Cold in July (2014)
May 3, 2018 12:46 PM - Subscribe

Based on a Joe Lansdale book, Jim Mickle’s Cold in July is an odd, twisty Texan neo-noir that at first seems straightforward and scary but a mite predictable. Michael C. Hall is Richard Dane, a mousy picture-framer in a small Texas town who—in a superbly edited sequence—accidentally shoots a burglar in his house in the middle of the night. Almost immediately, he finds himself the focus of the dead man’s vengeful ex-con father. The film is set in the late 80's and has a score that's heavily influenced by John Carpenter.

Village Voice:

Set in East Texas, 1989, with exquisite attention to period detail, the film is in many ways a coming-of-age tale for the three adult men at its center. After he kills the burglar who breaks into his family’s home one night, the preternaturally nervous Richard Dane (Michael C. Hall) is consumed with guilt. His near-crippling remorse does nothing, however, to appease the burglar’s hoodlum dad, Russell (Sam Shepard), who wants revenge.

Empire:

A character-driven thriller with more twists than an off-the-map dirt road, awards-quality performances from the three leads, a rare sensitivity to the after-effects of horror and a sure directorial hand.

Vulture:

Jim Mickle’s Cold in July is a noir thriller that at first seems straightforward, compact, scary but a mite predictable. Michael C. Hall is Richard Dane, a mousy picture-framer in a small Texas town who—in a superbly edited sequence—accidentally shoots a burglar in his house in the middle of the night. Almost immediately, he finds himself the focus of the dead man’s vengeful ex-con father, Russel (Sam Shepard)—a wiry, chilling resourceful criminal with a folksy way of saying hey and then getting past a battery of police officers and into Dane’s little boy’s bedroom. So far, so Cape Fear. Then come the twists and turns—sudden, hairpin, outlandish. Before you quite know what’s happening, you’re swerving into another sort of movie altogether. And then another. You might not buy them all, but what a great ride

AV Club:

As entertaining as it is to watch Cold In July drift, the film has to eventually pick a lane—and that’s where this otherwise accomplished suspense picture runs into the ditch. Without saying much more, it’s a weird path to forge, from the thorny moral inquiries of act one to the pandering genre thrills of act three. The upshot isn’t just genuinely dumb, it’s a bit tasteless, as though either Lansdale or Mickle let some irresponsible 14-year-old dream up a “badass” ending. Enjoying a long, strange trip doesn’t always mean appreciating the destination.

Ebert:

"Cold in July" starts simply enough. Family man Richard Dane (Michael C. Hall) wakes up in the middle of the night, and kills an intruder. Distraught, Richard attends the would-be burglar's funeral, and is confronted by Russel (Sam Shepard), his victim's father.

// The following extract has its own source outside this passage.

-- ==== Sys2Proof/Machine/Dispatch.lean ====
section
/-! DEFINITION. Which meaning each row of spec/opcode_table.json has. -/

namespace Sys2Proof.Machine

open Sys2Proof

Russel icily threatens to kill Richard's young son, sending the family man to the authorities for protection. However, Richard soon discovers that Russel isn't who he's been led to believe, and the police aren't telling him everything. It's a complicated plot involving a trunkful of snuff films, a defiled corpse, and a flamboyant private detective played by Don Johnson (if this film were in Smell-o-Vision, it'd reek of chicken fried steak, and bodily fluids whenever Johnson appeared onscreen). Basically, this film could only be more palpably sleazy if you rubbed the movie screen with a Vaseline-soaked stripper's thong.
posted by chappell, ambrose (1 comment total) 3 users marked this as a favorite
 
It is a little odd but if you’re on the same wavelength then it’s pretty enjoyable.